# Компьютерные технологии > Операционные системы > Microsoft Windows >  windows VISTA

## DEL

есть у кого ссылка на нормальный retail ? качнуть хочу

----------


## Botanig

> есть у кого ссылка на нормальный retail ? качнуть хочу


Только зря трафик переведёшь и время на установку, качай лучше http://ogomor.nnm.ru/windows_xp_sp2_...mi_po_maj_lite

Скоро выйдет с обновлениями по июнь, лучше подождать, я сам скачал и не жалуюсь, вообще всё шустро работает!

----------


## Muravey

Не знаю как там ХР и ее обновления, но я уже на "висте х64 ультимат" очень давно и ни каких нареканий. Правда памяти у меня 4 гига и видео 8800 Gt и по сему тормозов не замечаю.
Сегодня поставил Sp1, все прекрасно, все настройки и таблетка сохранились.
Ссылки дать могу, но для зоны Ru они не прокатят, так как находятся в зоне Ua-ix (Украина)
Если есть прокси на Ua-ix то дам ссылки или сам залью.

----------


## tihOnOff

Полностью сгласен))) Виста рулит... Рулит конечно из всего семейства виндовс, а так рулит Линукс СуСе!!!!

----------


## Cygnus

Хм... не знаю как вам .. посидел пару дней на ней - ничего серьезного не делал, кроме того что пытался на ней поставить одну СУБД, настроить интернет через жпрс.... 

Кроче моя оценка этой ОС - слабая 4.
думаю выйдет сервис пакет таки 900 когда Виста станет нормальной

----------


## tihOnOff

ну не так уж все и плохо... я поставил мускул, пшп и апач без проблем, в инет через жпрс с телефона и комунникатора стало еще проще, не нужно ставить дрова тама всякие и все прочее... просто нужно знать где все ето и не стесняться заходить во всякие там панели задач и все такое!!!))) Но все ж оценка тож 4, иначе бы я не сел за линух, хотя есть плюс, теперь то уж из линуха я не вылезу, и зря что раньше не появилась виста, раньше бы начал осваивать мир никсов!!!

----------


## Cygnus

Если послушать отзывы наших Гуру .. то можно вывести простую теорию что , как десктопная версия Виста очень хороша :)
Очень грамотна продумана файловая система.
Одним словом Майкрасофт просто решила не парится над дырами в ХР а просто сделать чета сверхновое. Отдадим должное - У них не плохо получилось ;)

----------


## KriStOFFer

Пиплы , а как попроще Sp1 под Висту скачать? Через оффсайт или ссылочку волшебную?  Скиньте ссылку под русскую Висту плиззз...

----------


## SMARTER

> Только зря трафик переведёшь и время на установку, качай лучше http://ogomor.nnm.ru/windows_xp_sp2_...mi_po_maj_lite
> 
> Скоро выйдет с обновлениями по июнь, лучше подождать, я сам скачал и не жалуюсь, вообще всё шустро работает!
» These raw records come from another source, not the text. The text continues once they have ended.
/-! RNG registers. -/

/-- Offset of `RNG_EQ_BASE_LO` (R95). -/
abbrev RNG_EQ_BASE_LO.reg : Nat := 0x020000
def RNG_EQ_BASE_LO.ADDR : Fld := ⟨0x020000, 12, 20⟩
/-- Offset of `RNG_EQ_BASE_HI` (R95). -/
abbrev RNG_EQ_BASE_HI.reg : Nat := 0x020004
def RNG_EQ_BASE_HI.ADDR : Fld := ⟨0x020004, 0, 32⟩
/-- Offset of `RNG_EQ_CTRL` (R95). -/
abbrev RNG_EQ_CTRL.reg : Nat := 0x020008
def RNG_EQ_CTRL.LOG2 : Fld := ⟨0x020008, 0, 5⟩
def RNG_EQ_CTRL.ENABLE : Fld := ⟨0x020008, 8, 1⟩
def RNG_EQ_CTRL.IRQ_EN : Fld := ⟨0x020008, 9, 1⟩
def RNG_EQ_CTRL.IRQ_LEVEL : Fld := ⟨0x020008, 10, 2⟩
/-- Offset of `RNG_EQ_TAIL` (R95). -/
abbrev RNG_EQ_TAIL.reg : Nat := 0x02000C
def RNG_EQ_TAIL.INDEX : Fld := ⟨0x02000C, 0, 32⟩
/-- Offset of `RNG_EQ_HEAD` (R95). -/
abbrev RNG_EQ_HEAD.reg : Nat := 0x020010
def RNG_EQ_HEAD.INDEX : Fld := ⟨0x020010, 0, 32⟩
/-- Offset of `RNG_EQ_LOST` (R95). -/
abbrev RNG_EQ_LOST.reg : Nat := 0x020014
def RNG_EQ_LOST.COUNT : Fld := ⟨0x020014, 0, 32⟩
/-- Offset of `RNG_SQ_BASE_LO` (R96). -/
abbrev RNG_SQ_BASE_LO.reg (i : Nat) : Nat := 0x021000 + 0x40 * i
def RNG_SQ_BASE_LO.ADDR (i : Nat) : Fld := ⟨0x021000 + 0x40 * i, 12, 20⟩
/-- Offset of `RNG_SQ_BASE_HI` (R96). -/
abbrev RNG_SQ_BASE_HI.reg (i : Nat) : Nat := 0x021004 + 0x40 * i
def RNG_SQ_BASE_HI.ADDR (i : Nat) : Fld := ⟨0x021004 + 0x40 * i, 0, 32⟩
/-- Offset of `RNG_CQ_BASE_LO` (R96). -/
abbrev RNG_CQ_BASE_LO.reg (i : Nat) : Nat := 0x021008 + 0x40 * i
def RNG_CQ_BASE_LO.ADDR (i : Nat) : Fld := ⟨0x021008 + 0x40 * i, 12, 20⟩
/-- Offset of `RNG_CQ_BASE_HI` (R96). -/
abbrev RNG_CQ_BASE_HI.reg (i : Nat) : Nat := 0x02100C + 0x40 * i
def RNG_CQ_BASE_HI.ADDR (i : Nat) : Fld := ⟨0x02100C + 0x40 * i, 0, 32⟩
/-- Offset of `RNG_CTX_CTRL` (R96). -/
abbrev RNG_CTX_CTRL.reg (i : Nat) : Nat := 0x021010 + 0x40 * i
def RNG_CTX_CTRL.SQ_LOG2 (i : Nat) : Fld := ⟨0x021010 + 0x40 * i, 0, 5⟩
def RNG_CTX_CTRL.CQ_LOG2 (i : Nat) : Fld := ⟨0x021010 + 0x40 * i, 8, 5⟩
def RNG_CTX_CTRL.ENABLE (i : Nat) : Fld := ⟨0x021010 + 0x40 * i, 16, 1⟩
def RNG_CTX_CTRL.IRQ_EN (i : Nat) : Fld := ⟨0x021010 + 0x40 * i, 17, 1⟩
/-- Offset of `RNG_DOORBELL` (R96). -/
abbrev RNG_DOORBELL.reg (i : Nat) : Nat := 0x021014 + 0x40 * i
def RNG_DOORBELL.TAIL (i : Nat) : Fld := ⟨0x021014 + 0x40 * i, 0, 32⟩
/-- Offset of `RNG_SQ_HEAD` (R96). -/
abbrev RNG_SQ_HEAD.reg (i : Nat) : Nat := 0x021018 + 0x40 * i
def RNG_SQ_HEAD.INDEX (i : Nat) : Fld := ⟨0x021018 + 0x40 * i, 0, 32⟩
/-- Offset of `RNG_CQ_TAIL` (R96). -/
abbrev RNG_CQ_TAIL.reg (i : Nat) : Nat := 0x02101C + 0x40 * i
def RNG_CQ_TAIL.INDEX (i : Nat) : Fld := ⟨0x02101C + 0x40 * i, 0, 32⟩
/-- Offset of `RNG_CQ_HEAD` (R96). -/
abbrev RNG_CQ_HEAD.reg (i : Nat) : Nat := 0x021020 + 0x40 * i
def RNG_CQ_HEAD.INDEX (i : Nat) : Fld := ⟨0x021020 + 0x40 * i, 0, 32⟩
/-- Offset of `RNG_NEXT_SEQ` (R96). -/
abbrev RNG_NEXT_SEQ.reg (i : Nat) : Nat := 0x021024 + 0x40 * i
def RNG_NEXT_SEQ.SEQ (i : Nat) : Fld := ⟨0x021024 + 0x40 * i, 0, 32⟩
/-- Offset of `RNG_CTX_STATUS` (R96). -/
abbrev RNG_CTX_STATUS.reg (i : Nat) : Nat := 0x021028 + 0x40 * i
def RNG_CTX_STATUS.FETCHED (i : Nat) : Fld := ⟨0x021028 + 0x40 * i, 0, 1⟩
def RNG_CTX_STATUS.READY (i : Nat) : Fld := ⟨0x021028 + 0x40 * i, 1, 1⟩
def RNG_CTX_STATUS.ACTIVE (i : Nat) : Fld := ⟨0x021028 + 0x40 * i, 2, 1⟩
def RNG_CTX_STATUS.FROZEN (i : Nat) : Fld := ⟨0x021028 + 0x40 * i, 3, 1⟩
def RNG_CTX_STATUS.CQ_FULL (i : Nat) : Fld := ⟨0x021028 + 0x40 * i, 4, 1⟩
def RNG_CTX_STATUS.IDLE (i : Nat) : Fld := ⟨0x021028 + 0x40 * i, 5, 1⟩

/-! RTE registers. -/

/-- Offset of `RTE_LOAD_SRC_LO` (R127). -/
abbrev RTE_LOAD_SRC_LO.reg : Nat := 0x030000
def RTE_LOAD_SRC_LO.ADDR : Fld := ⟨0x030000, 6, 26⟩
/-- Offset of `RTE_LOAD_SRC_HI` (R127). -/
abbrev RTE_LOAD_SRC_HI.reg : Nat := 0x030004
def RTE_LOAD_SRC_HI.ADDR : Fld := ⟨0x030004, 0, 32⟩
/-- Offset of `RTE_LOAD_CTRL` (R127). -/
abbrev RTE_LOAD_CTRL.reg : Nat := 0x030008
def RTE_LOAD_CTRL.CTX : Fld := ⟨0x030008, 0, 4⟩
def RTE_LOAD_CTRL.KIND : Fld := ⟨0x030008, 4, 2⟩
def RTE_LOAD_CTRL.LAYER : Fld := ⟨0x030008, 8, 10⟩
def RTE_LOAD_CTRL.GO : Fld := ⟨0x030008, 31, 1⟩
/-- Offset of `RTE_LOAD_ARG` (R127). -/
abbrev RTE_LOAD_ARG.reg : Nat := 0x03000C
def RTE_LOAD_ARG.LEN : Fld := ⟨0x03000C, 0, 18⟩
def RTE_LOAD_ARG.DEST : Fld := ⟨0x03000C, 18, 8⟩
/-- Offset of `RTE_LOAD_STATUS` (R127). -/
abbrev RTE_LOAD_STATUS.reg : Nat := 0x030010
def RTE_LOAD_STATUS.BUSY : Fld := ⟨0x030010, 0, 1⟩
def RTE_LOAD_STATUS.DONE : Fld := ⟨0x030010, 1, 1⟩
def RTE_LOAD_STATUS.ERR : Fld := ⟨0x030010, 4, 4⟩
/-- Offset of `RTE_NAN_CNT` (R127). -/
abbrev RTE_NAN_CNT.reg : Nat := 0x030014
def RTE_NAN_CNT.COUNT : Fld := ⟨0x030014, 0, 32⟩
/-- Offset of `RTE_NOROUTER_CNT` (R127). -/
abbrev RTE_NOROUTER_CNT.reg : Nat := 0x030018
def RTE_NOROUTER_CNT.COUNT : Fld := ⟨0x030018, 0, 32⟩
/-- Offset of `RTE_CTX_CFG` (R128). -/
abbrev RTE_CTX_CFG.reg (i : Nat) : Nat := 0x031000 + 0x20 * i
def RTE_CTX_CFG.HIDW (i : Nat) : Fld := ⟨0x031000 + 0x20 * i, 0, 8⟩
def RTE_CTX_CFG.ALLOT_BASE (i : Nat) : Fld := ⟨0x031000 + 0x20 * i, 8, 8⟩
def RTE_CTX_CFG.ALLOT_SIZE (i : Nat) : Fld := ⟨0x031000 + 0x20 * i, 16, 9⟩
/-- Offset of `RTE_SWAP_CTRL` (R128). -/
abbrev RTE_SWAP_CTRL.reg (i : Nat) : Nat := 0x031004 + 0x20 * i
def RTE_SWAP_CTRL.ARM (i : Nat) : Fld := ⟨0x031004 + 0x20 * i, 0, 1⟩
def RTE_SWAP_CTRL.DISARM (i : Nat) : Fld := ⟨0x031004 + 0x20 * i, 1, 1⟩
/-- Offset of `RTE_SWAP_TICK_LO` (R128). -/
abbrev RTE_SWAP_TICK_LO.reg (i : Nat) : Nat := 0x031008 + 0x20 * i
def RTE_SWAP_TICK_LO.TICK (i : Nat) : Fld := ⟨0x031008 + 0x20 * i, 0, 32⟩
/-- Offset of `RTE_SWAP_TICK_HI` (R128). -/
abbrev RTE_SWAP_TICK_HI.reg (i : Nat) : Nat := 0x03100C + 0x20 * i
def RTE_SWAP_TICK_HI.TICK (i : Nat) : Fld := ⟨0x03100C + 0x20 * i, 0, 16⟩
/-- Offset of `RTE_SET_STATUS` (R128). -/
abbrev RTE_SET_STATUS.reg (i : Nat) : Nat := 0x031010 + 0x20 * i
def RTE_SET_STATUS.ACTIVE (i : Nat) : Fld := ⟨0x031010 + 0x20 * i, 0, 1⟩
def RTE_SET_STATUS.SHADOW (i : Nat) : Fld := ⟨0x031010 + 0x20 * i, 1, 2⟩
def RTE_SET_STATUS.ERR (i : Nat) : Fld := ⟨0x031010 + 0x20 * i, 4, 4⟩
def RTE_SET_STATUS.SWAPPED (i : Nat) : Fld := ⟨0x031010 + 0x20 * i, 8, 1⟩

/-! SFU registers. -/

/-- Offset of `SFU_INFO` (R146). -/
abbrev SFU_INFO.reg : Nat := 0x040000
def SFU_INFO.LANES : Fld := ⟨0x040000, 0, 16⟩
def SFU_INFO.SEEDW : Fld := ⟨0x040000, 16, 3⟩
def SFU_INFO.NORMS : Fld := ⟨0x040000, 19, 2⟩
/-- Offset of `SFU_SAT_CNT` (R146). -/
abbrev SFU_SAT_CNT.reg : Nat := 0x040004
def SFU_SAT_CNT.COUNT : Fld := ⟨0x040004, 0, 32⟩
/-- Offset of `SFU_RMS_NF_CNT` (R146). -/
abbrev SFU_RMS_NF_CNT.reg : Nat := 0x040008
def SFU_RMS_NF_CNT.COUNT : Fld := ⟨0x040008, 0, 32⟩
/-- Offset of `SFU_RMS_CFG` (R147). -/
abbrev SFU_RMS_CFG.reg (i : Nat) : Nat := 0x041000 + 0x10 * i
def SFU_RMS_CFG.GAIN_OFF (i : Nat) : Fld := ⟨0x041000 + 0x10 * i, 0, 18⟩
def SFU_RMS_CFG.GAIN_V (i : Nat) : Fld := ⟨0x041000 + 0x10 * i, 31, 1⟩
/-- Offset of `SFU_RMS_EPS` (R147). -/
abbrev SFU_RMS_EPS.reg (i : Nat) : Nat := 0x041004 + 0x10 * i
def SFU_RMS_EPS.EPS (i : Nat) : Fld := ⟨0x041004 + 0x10 * i, 0, 32⟩

/-! ADM registers. -/

/-- Offset of `ADM_INFO` (R174). -/
abbrev ADM_INFO.reg : Nat := 0x050000
def ADM_INFO.RATE : Fld := ⟨0x050000, 0, 8⟩
def ADM_INFO.AWIN_MAX : Fld := ⟨0x050000, 8, 4⟩
def ADM_INFO.POOLS : Fld := ⟨0x050000, 16, 8⟩
/-- Offset of `ADM_DROP_CNT` (R174). -/
abbrev ADM_DROP_CNT.reg : Nat := 0x050004
def ADM_DROP_CNT.COUNT : Fld := ⟨0x050004, 0, 32⟩
/-- Offset of `ADM_SPILL_CNT` (R174). -/
abbrev ADM_SPILL_CNT.reg : Nat := 0x050008
def ADM_SPILL_CNT.COUNT : Fld := ⟨0x050008, 0, 32⟩
/-- Offset of `ADM_RENORM_SKIP_CNT` (R174). -/
abbrev ADM_RENORM_SKIP_CNT.reg : Nat := 0x05000C
def ADM_RENORM_SKIP_CNT.COUNT : Fld := ⟨0x05000C, 0, 32⟩
/-- Offset of `ADM_WEL_THR` (R174). -/
abbrev ADM_WEL_THR.reg (i : Nat) : Nat := 0x050100 + 0x4 * i
def ADM_WEL_THR.THR (i : Nat) : Fld := ⟨0x050100 + 0x4 * i, 0, 16⟩
/-- Offset of `ADM_CTX_CFG` (R175). -/
abbrev ADM_CTX_CFG.reg (i : Nat) : Nat := 0x051000 + 0x10 * i
def ADM_CTX_CFG.CAPF_DEF (i : Nat) : Fld := ⟨0x051000 + 0x10 * i, 0, 8⟩
def ADM_CTX_CFG.CAP_MIN (i : Nat) : Fld := ⟨0x051000 + 0x10 * i, 8, 8⟩
def ADM_CTX_CFG.NODROP (i : Nat) : Fld := ⟨0x051000 + 0x10 * i, 16, 1⟩
def ADM_CTX_CFG.ORDER (i : Nat) : Fld := ⟨0x051000 + 0x10 * i, 17, 1⟩
def ADM_CTX_CFG.HOSTP (i : Nat) : Fld := ⟨0x051000 + 0x10 * i, 18, 1⟩
def ADM_CTX_CFG.AWIN (i : Nat) : Fld := ⟨0x051000 + 0x10 * i, 20, 4⟩
/-- Offset of `ADM_CTX_HOMECAP` (R175). -/
abbrev ADM_CTX_HOMECAP.reg (i : Nat) : Nat := 0x051004 + 0x10 * i
def ADM_CTX_HOMECAP.LIMIT (i : Nat) : Fld := ⟨0x051004 + 0x10 * i, 0, 20⟩
/-- Offset of `ADM_CTX_DROPS` (R175). -/
abbrev ADM_CTX_DROPS.reg (i : Nat) : Nat := 0x051008 + 0x10 * i
def ADM_CTX_DROPS.COUNT (i : Nat) : Fld := ⟨0x051008 + 0x10 * i, 0, 32⟩
/-- Offset of `ADM_CTX_SPILLS` (R175). -/
abbrev ADM_CTX_SPILLS.reg (i : Nat) : Nat := 0x05100C + 0x10 * i
def ADM_CTX_SPILLS.COUNT (i : Nat) : Fld := ⟨0x05100C + 0x10 * i, 0, 32⟩

/-! CST registers. -/

/-- Offset of `CST_CTRL` (R177). -/
abbrev CST_CTRL.reg : Nat := 0x058000
def CST_CTRL.ENABLE : Fld := ⟨0x058000, 0, 1⟩
/-- Offset of `CST_STATUS` (R177). -/
abbrev CST_STATUS.reg : Nat := 0x058004
def CST_STATUS.CFG_KIB : Fld := ⟨0x058004, 0, 17⟩
def CST_STATUS.CFG_ERR : Fld := ⟨0x058004, 17, 1⟩
/-- Offset of `CST_WAIT_CNT` (R177). -/
abbrev CST_WAIT_CNT.reg : Nat := 0x058008
def CST_WAIT_CNT.COUNT : Fld := ⟨0x058008, 0, 32⟩
/-- Offset of `CST_FALLBACK_CNT` (R177). -/
abbrev CST_FALLBACK_CNT.reg : Nat := 0x05800C
def CST_FALLBACK_CNT.COUNT : Fld := ⟨0x05800C, 0, 32⟩
/-- Offset of `CST_BADREL_CNT` (R177). -/
abbrev CST_BADREL_CNT.reg : Nat := 0x058010
def CST_BADREL_CNT.COUNT : Fld := ⟨0x058010, 0, 32⟩
/-- Offset of `CST_POOL_CFG` (R178). -/
abbrev CST_POOL_CFG.reg (i : Nat) : Nat := 0x058040 + 0x10 * i
def CST_POOL_CFG.SIZE_KIB (i : Nat) : Fld := ⟨0x058040 + 0x10 * i, 0, 7⟩
/-- Offset of `CST_POOL_COUNT` (R178). -/
abbrev CST_POOL_COUNT.reg (i : Nat) : Nat := 0x058044 + 0x10 * i
def CST_POOL_COUNT.COUNT (i : Nat) : Fld := ⟨0x058044 + 0x10 * i, 0, 17⟩
/-- Offset of `CST_POOL_FREE` (R178). -/
abbrev CST_POOL_FREE.reg (i : Nat) : Nat := 0x058048 + 0x10 * i
def CST_POOL_FREE.FREE (i : Nat) : Fld := ⟨0x058048 + 0x10 * i, 0, 17⟩
/-- Offset of `CST_POOL_LOW` (R178). -/
abbrev CST_POOL_LOW.reg (i : Nat) : Nat := 0x05804C + 0x10 * i
def CST_POOL_LOW.LOW (i : Nat) : Fld := ⟨0x05804C + 0x10 * i, 0, 17⟩
/-- Offset of `CST_QUOTA` (R179). -/
abbrev CST_QUOTA.reg (i : Nat) : Nat := 0x058100 + 0x4 * i
def CST_QUOTA.LIMIT (i : Nat) : Fld := ⟨0x058100 + 0x4 * i, 0, 17⟩
/-- Offset of `CST_USED` (R179). -/
abbrev CST_USED.reg (i : Nat) : Nat := 0x058180 + 0x4 * i
def CST_USED.KIB (i : Nat) : Fld := ⟨0x058180 + 0x4 * i, 0, 17⟩

/-! PMP registers. -/

/-- Offset of `PMP_VC_PRIO` (R216). -/
abbrev PMP_VC_PRIO.reg (i : Nat) : Nat := 0x060000 + 0x1000 * i
def PMP_VC_PRIO.PRIO (i : Nat) : Fld := ⟨0x060000 + 0x1000 * i, 0, 8⟩
/-- Offset of `PMP_VC_WT` (R216). -/
abbrev PMP_VC_WT.reg (i : Nat) : Nat := 0x060004 + 0x1000 * i
def PMP_VC_WT.WT (i : Nat) : Fld := ⟨0x060004 + 0x1000 * i, 0, 32⟩
/-- Offset of `PMP_PORT_CFG` (R216). -/
abbrev PMP_PORT_CFG.reg (i : Nat) : Nat := 0x060008 + 0x1000 * i
def PMP_PORT_CFG.AXIS (i : Nat) : Fld := ⟨0x060008 + 0x1000 * i, 0, 2⟩
def PMP_PORT_CFG.DATELINE (i : Nat) : Fld := ⟨0x060008 + 0x1000 * i, 2, 1⟩
/-- Offset of `PMP_RBUF` (R216). -/
abbrev PMP_RBUF.reg (i : Nat) : Nat := 0x06000C + 0x1000 * i
def PMP_RBUF.SHARE (i : Nat) : Fld := ⟨0x06000C + 0x1000 * i, 0, 32⟩
/-- Offset of `PMP_RETRY_CFG` (R216). -/
abbrev PMP_RETRY_CFG.reg (i : Nat) : Nat := 0x060010 + 0x1000 * i
def PMP_RETRY_CFG.TIMEOUT (i : Nat) : Fld := ⟨0x060010 + 0x1000 * i, 0, 12⟩
def PMP_RETRY_CFG.MAXRETRY (i : Nat) : Fld := ⟨0x060010 + 0x1000 * i, 12, 4⟩
/-- Offset of `PMP_CRC_ERR_CNT` (R216). -/
abbrev PMP_CRC_ERR_CNT.reg (i : Nat) : Nat := 0x060020 + 0x1000 * i
def PMP_CRC_ERR_CNT.COUNT (i : Nat) : Fld := ⟨0x060020 + 0x1000 * i, 0, 32⟩
/-- Offset of `PMP_REWIND_CNT` (R216). -/
abbrev PMP_REWIND_CNT.reg (i : Nat) : Nat := 0x060024 + 0x1000 * i
def PMP_REWIND_CNT.COUNT (i : Nat) : Fld := ⟨0x060024 + 0x1000 * i, 0, 32⟩
/-- Offset of `PMP_MERGE_CNT` (R216). -/
abbrev PMP_MERGE_CNT.reg (i : Nat) : Nat := 0x060028 + 0x1000 * i
def PMP_MERGE_CNT.COUNT (i : Nat) : Fld := ⟨0x060028 + 0x1000 * i, 0, 32⟩
/-- Offset of `PMP_RBUF_COR_CNT` (R216). -/
abbrev PMP_RBUF_COR_CNT.reg (i : Nat) : Nat := 0x06002C + 0x1000 * i
def PMP_RBUF_COR_CNT.COUNT (i : Nat) : Fld := ⟨0x06002C + 0x1000 * i, 0, 32⟩
/-- Offset of `PMP_LNK_CTRL` (R326). -/
abbrev PMP_LNK_CTRL.reg (i : Nat) : Nat := 0x060100 + 0x1000 * i
def PMP_LNK_CTRL.EN (i : Nat) : Fld := ⟨0x060100 + 0x1000 * i, 0, 1⟩
def PMP_LNK_CTRL.RESTART (i : Nat) : Fld := ⟨0x060100 + 0x1000 * i, 1, 1⟩
def PMP_LNK_CTRL.MINW (i : Nat) : Fld := ⟨0x060100 + 0x1000 * i, 2, 1⟩
def PMP_LNK_CTRL.TRAIN_MS (i : Nat) : Fld := ⟨0x060100 + 0x1000 * i, 4, 8⟩
def PMP_LNK_CTRL.RETRAIN_MS (i : Nat) : Fld := ⟨0x060100 + 0x1000 * i, 12, 8⟩
/-- Offset of `PMP_LNK_STATUS` (R326). -/
abbrev PMP_LNK_STATUS.reg (i : Nat) : Nat := 0x060104 + 0x1000 * i
def PMP_LNK_STATUS.STATE (i : Nat) : Fld := ⟨0x060104 + 0x1000 * i, 0, 4⟩
def PMP_LNK_STATUS.WIDTH4 (i : Nat) : Fld := ⟨0x060104 + 0x1000 * i, 4, 1⟩
def PMP_LNK_STATUS.VIA_BYPASS (i : Nat) : Fld := ⟨0x060104 + 0x1000 * i, 5, 1⟩
def PMP_LNK_STATUS.FCHIP (i : Nat) : Fld := ⟨0x060104 + 0x1000 * i, 6, 6⟩
def PMP_LNK_STATUS.FPORT (i : Nat) : Fld := ⟨0x060104 + 0x1000 * i, 12, 4⟩
def PMP_LNK_STATUS.LANES (i : Nat) : Fld := ⟨0x060104 + 0x1000 * i, 16, 8⟩
/-- Offset of `PMP_LNK_NEIGH` (R326). -/
abbrev PMP_LNK_NEIGH.reg (i : Nat) : Nat := 0x060108 + 0x1000 * i
def PMP_LNK_NEIGH.CHIP (i : Nat) : Fld := ⟨0x060108 + 0x1000 * i, 0, 6⟩
def PMP_LNK_NEIGH.PORT (i : Nat) : Fld := ⟨0x060108 + 0x1000 * i, 6, 4⟩
def PMP_LNK_NEIGH.V (i : Nat) : Fld := ⟨0x060108 + 0x1000 * i, 10, 1⟩
/-- Offset of `PMP_LNK_LAT` (R326). -/
abbrev PMP_LNK_LAT.reg (i : Nat) : Nat := 0x06010C + 0x1000 * i
def PMP_LNK_LAT.PS (i : Nat) : Fld := ⟨0x06010C + 0x1000 * i, 0, 20⟩
/-- Offset of `PMP_FEC_COR_CNT` (R326). -/
abbrev PMP_FEC_COR_CNT.reg (i : Nat) : Nat := 0x060110 + 0x1000 * i
def PMP_FEC_COR_CNT.COUNT (i : Nat) : Fld := ⟨0x060110 + 0x1000 * i, 0, 32⟩
/-- Offset of `PMP_FEC_UNC_CNT` (R326). -/
abbrev PMP_FEC_UNC_CNT.reg (i : Nat) : Nat := 0x060114 + 0x1000 * i
def PMP_FEC_UNC_CNT.COUNT (i : Nat) : Fld := ⟨0x060114 + 0x1000 * i, 0, 32⟩
/-- Offset of `PMP_LNK_DOWN_CNT` (R326). -/
abbrev PMP_LNK_DOWN_CNT.reg (i : Nat) : Nat := 0x060118 + 0x1000 * i
def PMP_LNK_DOWN_CNT.COUNT (i : Nat) : Fld := ⟨0x060118 + 0x1000 * i, 0, 32⟩
/-- Offset of `PMP_LNK_UNC` (R326). -/
abbrev PMP_LNK_UNC.reg (i : Nat) : Nat := 0x06011C + 0x1000 * i
def PMP_LNK_UNC.LIMIT (i : Nat) : Fld := ⟨0x06011C + 0x1000 * i, 0, 16⟩
/-- Offset of `PMP_INFO` (R217). -/
abbrev PMP_INFO.reg : Nat := 0x060800
def PMP_INFO.PORTS : Fld := ⟨0x060800, 0, 8⟩
def PMP_INFO.REPLAY : Fld := ⟨0x060800, 8, 8⟩
def PMP_INFO.QUEUES : Fld := ⟨0x060800, 16, 16⟩
/-- Offset of `PMP_Q_CTRL` (R217). -/
abbrev PMP_Q_CTRL.reg : Nat := 0x060804
def PMP_Q_CTRL.MODE : Fld := ⟨0x060804, 0, 1⟩
def PMP_Q_CTRL.FLUSH : Fld := ⟨0x060804, 1, 1⟩
def PMP_Q_CTRL.CTX : Fld := ⟨0x060804, 2, 4⟩
/-- Offset of `PMP_Q_COR_CNT` (R217). -/
abbrev PMP_Q_COR_CNT.reg : Nat := 0x060808
def PMP_Q_COR_CNT.COUNT : Fld := ⟨0x060808, 0, 32⟩
/-- Offset of `PMP_Q_WAIT_CNT` (R217). -/
abbrev PMP_Q_WAIT_CNT.reg : Nat := 0x06080C
def PMP_Q_WAIT_CNT.COUNT : Fld := ⟨0x06080C, 0, 32⟩
/-- Offset of `PMP_STALE_CNT` (R217). -/
abbrev PMP_STALE_CNT.reg : Nat := 0x060810
def PMP_STALE_CNT.COUNT : Fld := ⟨0x060810, 0, 32⟩
/-- Offset of `PMP_COUNT_ERR_CNT` (R217). -/
abbrev PMP_COUNT_ERR_CNT.reg : Nat := 0x060814
def PMP_COUNT_ERR_CNT.COUNT : Fld := ⟨0x060814, 0, 32⟩
/-- Offset of `PMP_ROUTE` (R217). -/
abbrev PMP_ROUTE.reg (i : Nat) : Nat := 0x060900 + 0x4 * i
def PMP_ROUTE.PORTS (i : Nat) : Fld := ⟨0x060900 + 0x4 * i, 0, 16⟩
Слушай, друг, а где ссылка для СКАЧИВАНИЯ.:confused:

----------


## SMARTER

> Ссылки дать могу, но для зоны Ru они не прокатят, так как находятся в зоне Ua-ix (Украина)
> Если есть прокси на Ua-ix то дам ссылки или сам залью.


Я музон неплохо с украины качаю, так что давай, и не парься.
А если заливать - то залей если можешь. Только в этом месяце я не могу - у меня траффик больно большой вышел.

----------


## jov

ССылки есть на http://torrents.ru/

----------


## SMARTER

> есть у кого ссылка на нормальный retail ? качнуть хочу


Регнулся на торрентовском форуме, и нашел таки торрент на нормальный ретайль. Тока без таблЭтки.

----------


## Nep

*ВАРЕЗНИК (WAREZ)* Вы что-то ищете? Вам сюда. Объявления о поиске программного обеспечения и все находки в этом форуме.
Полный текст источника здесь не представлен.